*HOW TO COMPLETE THIS TASK*
Taking the entries below from the top, restate each line exactly and end with the line containing "def State.signedImage (s".

*TASK INPUTS*
/-! ## Recalibration (R414, R415) -/

theorem State.settleRecal_stalls (s : State) : s.settleRecal.svc.stalls =
    s.svc.stalls ++ ((s.svc.recal.filter fun i => !s.stalled i && s.islandFree i).map fun i =>
      { island := i, since := s.now, lifted := none }) := by
  unfold State.settleRecal
  generalize s.svc.recal.filter (fun i => !s.stalled i && s.islandFree i) = starts
  cases starts with
  | nil => simp
  | cons i is => rfl

theorem State.cmdRecal_arg {s : State} {c : Cmd} (h : 512 ≤ c.op0) : s.cmdRecal c = s.answer 3 := by
  simp [State.cmdRecal, h, CStat.arg]

theorem State.cmdRecal_busy {s : State} {c : Cmd} (h : c.op0 < 512) (hb : ∃ i ∈ s.svc.recal, i / 64 = c.op0 / 64) :
    s.cmdRecal c = s.outcome 3 := by
  unfold State.cmdRecal
  rw [if_neg (by omega), if_pos (by simpa using hb)]
  rfl

theorem State.cmdRecal_done {s : State} {c : Cmd} (h : c.op0 < 512) (hb : ¬∃ i ∈ s.svc.recal, i / 64 = c.op0 / 64) :
    s.cmdRecal c = State.outcome (((preempted s fun core => islandOf (core / 8) = c.op0 ∧ core / 8 < 576).withSvc fun z =>
      { z with recal := z.recal ++ [c.op0] }).settleRecal) 0 := by
  unfold State.cmdRecal
  rw [if_neg (by omega), if_neg (by simpa using hb), s.preemptOn_eq_preempted _ _ fun _ => onIsland_iff]
  rfl

theorem execRecalComplete_waits {s : State} {island : Nat} (h : island ∉ s.svc.recal ∨ ¬s.islandFree island = true) :
    execRecalComplete island s = .next s := by
  unfold execRecalComplete
  exact if_pos (by simpa using h)

theorem execRecalComplete_ends {s : State} {island : Nat} (h : island ∈ s.svc.recal) (hf : s.islandFree island = true) :
    execRecalComplete island s = .next (s.withSvc fun z =>
      { z with recal := z.recal.filter (· != island)
               stalls := z.stalls.map fun y => if y.island = island ∧ y.lifted = none then { y with lifted := some s.now } else y }) := by
  simp [execRecalComplete, h, hf]

/-! ## Firmware (R416) -/

/-- The image that FWLOAD copies from host memory carries the vendor's signature and the controller's number. -/
def State.signedImage (s : State) (c : Cmd) : Prop :=
  let image := s.homeRead none (2 ^ 55 + c.op1 % 2 ^ 54) c.op2
  let digest := (image.drop (c.op2 - 3373)).take 64
  (Config.shake256 (image.take (c.op2 - 3373))).take 64 = digest ∧
    Config.mldsaVerify Config.vendorKey digest (image.drop (c.op2 - 3309)) = true ∧ (Config.fwHeader (image.take 64)).1 = c.op0

/-- The security version of that image. -/
def State.imageVersion (s : State) (c : Cmd) : Nat :=
  (Config.fwHeader ((s.homeRead none (2 ^ 55 + c.op1 % 2 ^ 54) c.op2).take 64)).2.toNat

/-- The state with that image's digest and version as the controller's. -/
def State.firmwareLoaded (s : State) (c : Cmd) : State :=
  let digest := ((s.homeRead none (2 ^ 55 + c.op1 % 2 ^ 54) c.op2).drop (c.op2 - 3373)).take 64
  s.withSvc fun z => { z with fw := FMap.put z.fw c.op0 { measure := digest, version := s.imageVersion c } }

/-- The three checks of an image, of which one that fails refuses it. -/
theorem refused_iff (digest found : List Byte) (verified : Bool) (number x : Nat) :
    (digest != found || !verified || number != x) = true ↔ ¬(digest = found ∧ verified = true ∧ number = x) := by
  cases verified with
  | false => simp
  | true => by_cases hd : digest = found <;> simp [hd]

section Fwload
variable {s : State} {c : Cmd}

theorem State.cmdFwload_arg (h : 8 ≤ c.op0 ∨ c.op2 < 3437) : s.cmdFwload c = s.answer 3 := by
  unfold State.cmdFwload
  exact if_pos (by simpa using h)

theorem State.cmdFwload_busy (hx : c.op0 < 8) (hw : 3437 ≤ c.op2) (h : ∃ i ∈ s.svc.recal, i % 64 ∈ controllerIslands c.op0) :
    s.cmdFwload c = s.outcome 3 := by
  unfold State.cmdFwload
  rw [if_neg (by simpa using And.intro hx hw), if_pos (by simpa using h)]
  rfl

/-- FWLOAD of a good descriptor, away from a recalibration: the signature first, then the version (R416 step 2). -/
theorem State.cmdFwload_checks (hx : c.op0 < 8) (hw : 3437 ≤ c.op2) (h : ∀ i ∈ s.svc.recal, i % 64 ∉ controllerIslands c.op0) :
    (¬s.signedImage c → s.cmdFwload c = s.outcome 1) ∧
    (s.signedImage c → s.imageVersion c < (s.firmware c.op0).version → s.cmdFwload c = s.outcome 2) ∧
    (s.signedImage c → (s.firmware c.op0).version ≤ s.imageVersion c → s.cmdFwload c = (s.firmwareLoaded c).outcome 0) := by
  have hsub : c.op2 - 64 - 3309 = c.op2 - 3373 := by omega
  unfold State.cmdFwload
  rw [if_neg (by simpa using And.intro hx hw), if_neg (by simpa using h), hsub]
  exact ⟨fun hs => if_pos ((refused_iff _ _ _ _ _).mpr hs),
    fun hs hv => (if_neg fun hr => (refused_iff _ _ _ _ _).mp hr hs).trans (if_pos hv),
    fun hs hv => (if_neg fun hr => (refused_iff _ _ _ _ _).mp hr hs).trans (if_neg (Nat.not_lt.mpr hv))⟩

end Fwload

/-! ## Fencing (R22, R418) -/

/-- A gang stands on a core. -/
def State.coreHeld (s : State) (x : Nat) : Prop := ∃ g ∈ s.gangs, g.2.held = true ∧ ∃ y ∈ g.2.groups, y.core = x

/-- The gangs on a core are asked to leave, and it takes no other. -/
def State.coreClosing (s : State) (x : Nat) : State :=
  (preempted s (· = x)).withSvc fun z => { z with closing := joinSet z.closing x }

/-- A core whose gangs are gone is fenced. -/
def State.coreFenced (s : State) (x : Nat) : State :=
  (s.coreClosing x).withSvc fun z => { z with closing := z.closing.filter (· != x), fenced := joinSet z.fenced x }

theorem ite_contains_eq_joinSet (l : List Nat) (x : Nat) : (if l.contains x then l else x :: l) = joinSet l x := by
  simp [joinSet]
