-- ==== Sys2Proof/Certificates/Slice0/Obligations.lean ====
section
/-! DEFINITION. The statements for the provers: what the numbered rules of spec/ say the machine does. -/

open Sys2Proof Sys2Proof.Machine

/-! ## Encoding and the step -/

/-- R100, R101, R104: decoding gives exactly the well-formed instruction whose encoding the word is, on each port and for
every word. -/
def Obligations.DecodeAndEncodeAgree : Prop :=
  ∀ (p : Port) (v : Word) (i : Instr), decodeWord p v = .ok i ↔ i.wellFormed = true ∧ encode i = (p, v)

/-- The ten rows of R101's table and R104, each word written out. -/
def Obligations.TableWordsDecodeToTheirCommands : Prop :=
  decodeWord .cmd 0b00000000000000000000000000000000#32 = .ok .nop ∧
  decodeWord .cmd 0b00000000000000000000000000000001#32 = .ok .clearFreq ∧
  decodeWord .cmd 0b00000000000000000000000000000010#32 = .ok .count ∧
  decodeWord .cmd 0b00000000000000000000000000000011#32 = .ok .buildTree ∧
  decodeWord .cmd 0b00000000000000000000000000000100#32 = .ok .genCodes ∧
  decodeWord .cmd 0b00000000000000000000000000000101#32 = .ok .encode ∧
  decodeWord .cmd 0b00000000000000000000000000000110#32 = .ok .decode ∧
  decodeWord .cmd 0b00000000000000000000000000000111#32 = .ok .compress ∧
  decodeWord .cmd 0b00000000000000000000000000001000#32 = .ok .decompress ∧
  decodeWord .ctrl 0b00000000000000000000000000000010#32 = .ok (.softReset 0x00000002#32) ∧
  decodeWord .ctrl 0b11111111111111111111111111111111#32 = .ok (.softReset 0xFFFFFFFF#32)

/-- R102: an illegal command word is accepted like any other, and its CORE step changes nothing but STATUS, which reports
ILLEGAL_CMD. -/
def Obligations.IllegalWordCompletesWithIllegalCmd : Prop :=
  ∀ (s : State) (v : Word), (v.extractLsb' 8 24 ≠ 0 ∨ 0x09 ≤ (v.extractLsb' 0 8).toNat) →
    (s.status.busy = false →
      s.WriteLeaves 0x010#22 v
        { s with
          cmd := v
          status := { s.status with busy := true, done := false, err := false, trunc := false, errCode := 0x00#8 } }) ∧
    (s.status.busy = true → s.cmd = v → ∀ rest,
      step { s with inputs := .core :: rest } = .next { s with inputs := rest, status := s.status.failure 0x01#8 })

/-- R120, R104 (the order of events is held in State, log 1): a step whose turn is the CORE's runs exactly the instruction the command word decodes to, on the state with
the event taken off; a step whose event is a CTRL write with bit 1 set runs SOFT_RESET. -/
def Obligations.StepRunsTheDecodedInstruction : Prop :=
  (∀ (s : State) (i : Instr), s.status.busy = true → decodeWord .cmd s.cmd = .ok i →
    (∀ rest, step { s with inputs := .core :: rest } = exec i { s with inputs := rest }) ∧
      step { s with inputs := [] } = exec i { s with inputs := [] }) ∧
  ∀ (s : State) (off : Offset) (v : Word), off.toNat / 4 = 2 → v.getLsbD 1 = true → ∀ rest,
    step { s with inputs := .write off v :: rest } = exec (.softReset v) { s with inputs := rest }

/-- R120 (the CORE step is enabled iff BUSY = 1) and R229 (when idle the block does nothing), with the events in State
(log 1). -/
def Obligations.CoreStepIsEnabledOnlyWhileBusy : Prop :=
  ∀ s : State, s.status.busy = false →
    (∀ rest, step { s with inputs := .core :: rest } = .next { s with inputs := rest }) ∧
      step { s with inputs := [] } = .next { s with inputs := [] }

/-! ## The tree builder -/

/-- R121: NOP only completes; CMD's reset value is the NOP word, but reset starts no command. -/
def Obligations.NopOnlyCompletes : Prop :=
  (∀ s : State, exec .nop s = .next { s with status := s.status.success }) ∧
    decodeWord .cmd State.reset.cmd = .ok .nop ∧ State.reset.status.busy = false

/-- R122: FREQ is emptied and the valid flags are cleared, nothing else; a BUILD_TREE of the empty table builds the empty
tree. -/
def Obligations.ClearFreqEmptiesTheTable : Prop :=
  (∀ s : State, ∃ f : SymTable Word,
    exec .clearFreq s =
      .next { s with freq := f, status := { s.status.success with treeValid := false, codesValid := false } } ∧
    ∀ b, SymTable.at f b = 0#32) ∧
  ∀ s : State, (∀ b, SymTable.at s.freq b = 0#32) →
    ∃ t, exec .buildTree s = .next t ∧ t.symCount = 0#9 ∧ t.root = 0x1FF#9

/-- R123: LEN_RANGE with nothing changed, or FREQ[s] = #{ i < L : IN[i] = s }, the sum L, no count at 2^31 or more, the
valid flags cleared, nothing else changed. -/
def Obligations.CountCountsTheInput : Prop :=
  ∀ s : State, s.cfg.wf = true →
    (s.cfg.inBytes < s.inLen.toNat → exec .count s = .next { s with status := s.status.failure 0x02#8 }) ∧
    (s.inLen.toNat ≤ s.cfg.inBytes → ∃ f : SymTable Word,
      exec .count s =
        .next { s with freq := f, status := { s.status.success with treeValid := false, codesValid := false } } ∧
      (∀ b, (SymTable.at f b).toNat =
        ((List.range s.inLen.toNat).filter fun i => s.inBuf.read i == b).length) ∧
      freqTotal f = s.inLen.toNat ∧ ∀ b, (SymTable.at f b).toNat < 2 ^ 31)
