@[simp] theorem State.softReset_irqEn (s : State) : s.softReset.irqEn = State.reset.irqEn := rfl
@[simp] theorem State.softReset_status (s : State) : s.softReset.status = State.reset.status := rfl
@[simp] theorem State.softReset_cmd (s : State) : s.softReset.cmd = State.reset.cmd := rfl
@[simp] theorem State.softReset_inLen (s : State) : s.softReset.inLen = State.reset.inLen := rfl
@[simp] theorem State.softReset_outLen (s : State) : s.softReset.outLen = State.reset.outLen := rfl
@[simp] theorem State.softReset_bitLen (s : State) : s.softReset.bitLen = State.reset.bitLen := rfl
@[simp] theorem State.softReset_symCount (s : State) : s.softReset.symCount = State.reset.symCount := rfl
@[simp] theorem State.softReset_root (s : State) : s.softReset.root = State.reset.root := rfl
@[simp] theorem State.softReset_freq (s : State) : s.softReset.freq = State.reset.freq := rfl
@[simp] theorem State.softReset_codeLen (s : State) : s.softReset.codeLen = State.reset.codeLen := rfl
@[simp] theorem State.softReset_codeBits (s : State) : s.softReset.codeBits = State.reset.codeBits := rfl
@[simp] theorem State.softReset_nodes (s : State) : s.softReset.nodes = State.reset.nodes := rfl
@[simp] theorem State.softReset_inBuf (s : State) : s.softReset.inBuf = s.inBuf := rfl
@[simp] theorem State.softReset_outBuf (s : State) : s.softReset.outBuf = s.outBuf := rfl
@[simp] theorem State.softReset_cfg (s : State) : s.softReset.cfg = s.cfg := rfl
@[simp] theorem State.softReset_inputs (s : State) : s.softReset.inputs = s.inputs := rfl
@[simp] theorem State.softReset_readData (s : State) : s.softReset.readData = s.readData := rfl
@[simp] theorem State.softReset_draws (s : State) : s.softReset.draws = s.draws := rfl

@[simp] theorem State.powerOn_irqEn (s : State) : s.powerOn.irqEn = State.reset.irqEn := rfl
@[simp] theorem State.powerOn_status (s : State) : s.powerOn.status = State.reset.status := rfl
@[simp] theorem State.powerOn_cmd (s : State) : s.powerOn.cmd = State.reset.cmd := rfl
@[simp] theorem State.powerOn_inLen (s : State) : s.powerOn.inLen = State.reset.inLen := rfl
@[simp] theorem State.powerOn_outLen (s : State) : s.powerOn.outLen = State.reset.outLen := rfl
@[simp] theorem State.powerOn_bitLen (s : State) : s.powerOn.bitLen = State.reset.bitLen := rfl
@[simp] theorem State.powerOn_symCount (s : State) : s.powerOn.symCount = State.reset.symCount := rfl
@[simp] theorem State.powerOn_root (s : State) : s.powerOn.root = State.reset.root := rfl
@[simp] theorem State.powerOn_freq (s : State) : s.powerOn.freq = State.reset.freq := rfl
@[simp] theorem State.powerOn_codeLen (s : State) : s.powerOn.codeLen = State.reset.codeLen := rfl
@[simp] theorem State.powerOn_codeBits (s : State) : s.powerOn.codeBits = State.reset.codeBits := rfl
@[simp] theorem State.powerOn_nodes (s : State) : s.powerOn.nodes = State.reset.nodes := rfl
@[simp] theorem State.powerOn_inBuf (s : State) : s.powerOn.inBuf = Memory.drawn s.draws := rfl
@[simp] theorem State.powerOn_outBuf (s : State) : s.powerOn.outBuf = Memory.drawn (s.draws + 1) := rfl
@[simp] theorem State.powerOn_cfg (s : State) : s.powerOn.cfg = s.cfg := rfl
@[simp] theorem State.powerOn_inputs (s : State) : s.powerOn.inputs = s.inputs := rfl
@[simp] theorem State.powerOn_readData (s : State) : s.powerOn.readData = s.readData := rfl
@[simp] theorem State.powerOn_draws (s : State) : s.powerOn.draws = s.draws + 2 := rfl

end Sys2Proof.Machine
end

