-- ==== Sys2Proof/Tests/Slice0.lean ====
section
/-! SUPPORT. The model's own tests: words written out from spec/30_encoding.md, one-step vectors of spec/95_test_vectors.md
(V<n> in a test's comment), and for every statement with hypotheses a witness that meets them. -/

set_option Elab.async false

namespace Sys2Proof.Tests

open Sys2Proof Sys2Proof.Machine

/-! ## Helpers -/

def isNext (o : Host.Outcome State Fault Refusal) : Bool :=
  match o with
  | .next _ => true
  | .fault _ => false
  | .refused _ => false

/-- The next state, where there is one. -/
def after (o : Host.Outcome State Fault Refusal) : State :=
  match o with
  | .next t => t
  | .fault _ => State.reset
  | .refused _ => State.reset

theorem next_after {o : Host.Outcome State Fault Refusal} (h : isNext o = true) : o = .next (after o) := by
  cases o <;> simp_all [isNext, after]

def withFreq (l : List (Byte × Word)) : State :=
  { State.reset with freq := l.foldl (fun f p => SymTable.put f p.1 p.2) (Vector.replicate 256 0#32) }

def withIn (s : State) (bs : List Byte) : State :=
  { s with inBuf := s.inBuf.writeBytes 0 bs, inLen := BitVec.ofNat 32 bs.length }

/-- The tree of FREQ, valid. -/
def withTree (s : State) : State :=
  { s.setTree (treeOf s.freq) with status := { s.status with treeValid := true } }

/-- The codes of the tree, valid. -/
def withCodes (s : State) : State :=
  match codesOf s.tree with
  | some t => { s with codeLen := t.len, codeBits := t.bits, status := { s.status with codesValid := true } }
  | none => s

def withOutBytes (s : State) (n : Nat) : State := { s with cfg := { s.cfg with outBytes := n } }

def withBits (s : State) (n : Nat) : State := { s with bitLen := BitVec.ofNat 64 n }

def busy (s : State) : State := { s with status := { s.status with busy := true } }

/-- FREQ of "abracadabra", "ab", the tie of V14, and "aaaaaaaaaa". -/
def abra : State := withFreq [(0x61, 5), (0x62, 2), (0x63, 1), (0x64, 1), (0x72, 2)]
def ab : State := withFreq [(0x61, 1), (0x62, 1)]
def abc : State := withFreq [(0x61, 1), (0x62, 1), (0x63, 2)]
def aaa : State := withFreq [(0x61, 10)]
def abraBytes : List Byte := [0x61, 0x62, 0x72, 0x61, 0x63, 0x61, 0x64, 0x61, 0x62, 0x72, 0x61]

def outBytes (s : State) (n : Nat) : List Byte := (List.range n).map s.outBuf.read

theorem withCodes_tree (s : State) : (withCodes s).tree = s.tree := by
  unfold withCodes; split <;> rfl

theorem withCodes_freq (s : State) : (withCodes s).freq = s.freq := by
  unfold withCodes; split <;> rfl

theorem withCodes_codes {s : State} (h : (codesOf s.tree).isSome = true) :
    codesOf (withCodes s).tree = some (withCodes s).codes := by
  obtain ⟨t, ht⟩ := Option.isSome_iff_exists.mp h
  rw [withCodes_tree, ht]
  simp [withCodes, ht, State.codes]

/-! ## Well-formedness and decoding -/

theorem test_wellFormed_refuses_softReset_without_bit_1 : (Instr.softReset 0xFFFFFFFD#32).wellFormed = false := by decide

theorem test_decode_nop : decodeCmd 0b00000000000000000000000000000000#32 = .ok .nop := by decide
theorem test_decode_clearFreq : decodeCmd 0b00000000000000000000000000000001#32 = .ok .clearFreq := by decide
theorem test_decode_count : decodeCmd 0b00000000000000000000000000000010#32 = .ok .count := by decide
theorem test_decode_buildTree : decodeCmd 0b00000000000000000000000000000011#32 = .ok .buildTree := by decide
theorem test_decode_genCodes : decodeCmd 0b00000000000000000000000000000100#32 = .ok .genCodes := by decide
theorem test_decode_encode : decodeCmd 0b00000000000000000000000000000101#32 = .ok .encode := by decide
theorem test_decode_decode : decodeCmd 0b00000000000000000000000000000110#32 = .ok .decode := by decide
theorem test_decode_compress : decodeCmd 0b00000000000000000000000000000111#32 = .ok .compress := by decide
theorem test_decode_decompress : decodeCmd 0b00000000000000000000000000001000#32 = .ok .decompress := by decide
/-- CTRL32: bits 0 and 31:2 do not matter (R104). -/
theorem test_decode_softReset :
    decodeCtrl 0b10000000000000000000000000000011#32 = .ok (.softReset 0x80000003#32) := by decide
/-- V69 and V70's words, and a plain CTRL write. -/
theorem test_decode_rejects :
    decodeCmd 0x00000009#32 = .error .unassignedOpcode ∧ decodeCmd 0x00000103#32 = .error .mbzNotZero ∧
      decodeCtrl 0x00000001#32 = .error .noSoftReset := by decide
/-- The two formats share the table's numbering (log 10). -/
theorem test_decodeTableWord_ports :
    decodeTableWord 32 2 = some .count ∧ decodeTableWord 8 2 = some (.softReset 0x00000002#32) ∧
      decodeTableWord 32 0xFFFFFFFE = some (.softReset 0xFFFFFFFE#32) ∧ decodeTableWord 32 9 = none := by decide
/-- No two rows of one port overlap. -/
theorem test_rows_disjoint :
    ([Instr.nop, .clearFreq, .count, .buildTree, .genCodes, .encode, .decode, .compress, .decompress].map
      fun i => (tableRow i).2.2).Nodup := by decide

*EXERCISE OUTPUT*
/-! ## Recalibration (R414, R415) -/

theorem State.settleRecal_stalls (s : State) : s.settleRecal.svc.stalls =
    s.svc.stalls ++ ((s.svc.recal.filter fun i => !s.stalled i && s.islandFree i).map fun i =>
      { island := i, since := s.now, lifted := none }) := by
  unfold State.settleRecal
  generalize s.svc.recal.filter (fun i => !s.stalled i && s.islandFree i) = starts
  cases starts with
  | nil => simp
  | cons i is => rfl

theorem State.cmdRecal_arg {s : State} {c : Cmd} (h : 512 ≤ c.op0) : s.cmdRecal c = s.answer 3 := by
  simp [State.cmdRecal, h, CStat.arg]

theorem State.cmdRecal_busy {s : State} {c : Cmd} (h : c.op0 < 512) (hb : ∃ i ∈ s.svc.recal, i / 64 = c.op0 / 64) :
    s.cmdRecal c = s.outcome 3 := by
  unfold State.cmdRecal
  rw [if_neg (by omega), if_pos (by simpa using hb)]
  rfl

theorem State.cmdRecal_done {s : State} {c : Cmd} (h : c.op0 < 512) (hb : ¬∃ i ∈ s.svc.recal, i / 64 = c.op0 / 64) :
    s.cmdRecal c = State.outcome (((preempted s fun core => islandOf (core / 8) = c.op0 ∧ core / 8 < 576).withSvc fun z =>
      { z with recal := z.recal ++ [c.op0] }).settleRecal) 0 := by
  unfold State.cmdRecal
  rw [if_neg (by omega), if_neg (by simpa using hb), s.preemptOn_eq_preempted _ _ fun _ => onIsland_iff]
  rfl

theorem execRecalComplete_waits {s : State} {island : Nat} (h : island ∉ s.svc.recal ∨ ¬s.islandFree island = true) :
    execRecalComplete island s = .next s := by
  unfold execRecalComplete
  exact if_pos (by simpa using h)

theorem execRecalComplete_ends {s : State} {island : Nat} (h : island ∈ s.svc.recal) (hf : s.islandFree island = true) :
    execRecalComplete island s = .next (s.withSvc fun z =>
      { z with recal := z.recal.filter (· != island)
               stalls := z.stalls.map fun y => if y.island = island ∧ y.lifted = none then { y with lifted := some s.now } else y }) := by
  simp [execRecalComplete, h, hf]

/-! ## Firmware (R416) -/

/-- The image that FWLOAD copies from host memory carries the vendor's signature and the controller's number. -/
def State.signedImage (s : State) (c : Cmd) : Prop :=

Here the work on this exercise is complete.